Thursday, October 25, 2007

A typical day in the life

The alarm goes off at six. Ablutions, emails, breakfast - Special K with red berries and skimmed milk, multi-vitamins. Walk to the paper shop for the Guardian, and the local bakery for an iced finger roll. Walk back home, read paper, struggle with Sudoku while savouring roll with coffee. Upstairs to office, scan my bookmarked websites and blogs. Write my blog entry for the day - it's a good way to get typing, get the brain working, get my arse firmly planted in the chair.

I've a tendency to start real work for the day on the hour, actually it's more of a daft superstition. So if I've done everything else I need to do by eight [and deadlines are pressing], I'll start work at eight. If not, I'll plan my day, mooch round on the net and generally find ways to delay starting work until nine. Don't ask me why, it's not hugely productive. I like to keep office hours, if I can. When you're a freelancer working from home, it's all too easy to let your work bleed outwards. Keep office hours and it eliminates guilt when you give yourself time off.

Second coffee of the day at nine or ten in the morning, depending how things are going. Read the post, check emails, dive back into work. If I'm writing a novel, I aim to write 4000 words of first draft a day. When it's going great guns, I can get that finished by early afternoon, even before lunch some days. If I'm struggling with something about the story [usually a lack of research or patchy plotting], it'll take longer. Other jobs vary wildly. I can touch type, perhaps the best skill I ever acquired from being a journalist long, long ago.

Mid-morning snack lately is a handful of dried apricots and some hazelnuts. It's better for me than chocolate, cake or biscuits. Writing for a living doesn't tend to work many muscles, so it's easy to pile on the pounds. Lunch comes anywhere between 11.30am and 2pm, depending on how things are going. When my writing is flying, I'll not even notice I've forgotten to each lunch.
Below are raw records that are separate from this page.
-- ==== Sys2Proof/Machine/Dispatch.lean ====
section
/-! DEFINITION. One arm per operation of the opcode table. -/

namespace Sys2Proof.Machine

def exec (i : Instr) (s : State) : Host.Outcome State Fault Refusal :=
  match i with
  -- host operations, format REQ72
  | .init a => Sys2Proof.Machine.execInit a s
  | .clear a => Sys2Proof.Machine.execClear a s
  | .display a => Sys2Proof.Machine.execDisplay a s
  | .setarea a => Sys2Proof.Machine.execSetArea a s
  | .setptr a => Sys2Proof.Machine.execSetPtr a s
  -- wire operations, format WIRE
  | .driverOutputControl => Sys2Proof.Machine.execDriverOutputControl s
  | .boosterSoftStart => Sys2Proof.Machine.execBoosterSoftStart s
  | .writeVcom => Sys2Proof.Machine.execWriteVcom s
  | .setDummyLine => Sys2Proof.Machine.execSetDummyLine s
  | .setGateTime => Sys2Proof.Machine.execSetGateTime s
  | .dataEntryMode => Sys2Proof.Machine.execDataEntryMode s
  | .writeLut => Sys2Proof.Machine.execWriteLut s
  | .setXWindow xStart xEnd => Sys2Proof.Machine.execSetXWindow xStart xEnd s
  | .setYWindow yStart yEnd => Sys2Proof.Machine.execSetYWindow yStart yEnd s
  | .setXCounter x => Sys2Proof.Machine.execSetXCounter x s
  | .setYCounter y => Sys2Proof.Machine.execSetYCounter y s
  | .writeRam payload => Sys2Proof.Machine.execWriteRam payload s
  | .displayUpdateControl2 => Sys2Proof.Machine.execDisplayUpdateControl2 s
  | .masterActivation => Sys2Proof.Machine.execMasterActivation s
  | .terminateFrameRw => Sys2Proof.Machine.execTerminateFrameRw s

end Sys2Proof.Machine
end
But low blood sugar is not good when frustrations are high, so more Special K and skimmed milk are needed. Coffee number two or three gets made now.

After lunch can be my most productive period. I used to be mostly a morning writer, rattling stuff off so the afternoon was free for idle thoughts. Last year or two I've become an afternoon writer, wittering away the morning before cracking down to the job in hand after lunch. No easy explanations, that's just the way it's been. I like to go swimming on Tuesdays and Thursdays mid-afternoon, but the nearest pool is a 30 mile round trip that kills close to two hours from my schedule. So a late afternoon run or other exercise is required three times a week.

All such activity stops by six for cooking the evening meal, and a pause for breath. Most nights there's a rehearsal or a meeting or an event to attend. It's particularly hectic at the moment with the Biggar Little Festival in full swing. Doubt I'll get to spend a night in until Saturday, having been out every night this week, usually close to midnight. Get home, wind down and stumble into bed, knowing it'll be time to get up in five or six hours, and start the whole process again.

My dreams tend to be most vivid when I'm not in the midst of a writing project. When I'm pouring all my creative energies out on a script or novel, I sleep well. When I haven't got an active, conscious outlet, my subconscious takes over and my dreams turn weird. Well, even weirder.

2 comments:

Paul Scoones said...

Thanks for the insight into your daily writing routine, David. I'm writing my first professionally commissioned book at present and trying to find a regular pattern of work that fits in around the day job and other commitments is proving to be a challenge.

Lucy V said...

Crikey. That's a routine and a half. I could never live with that, my writing is much more of a dissarray, like a mangled spider swatted on a wall. But I like it that way.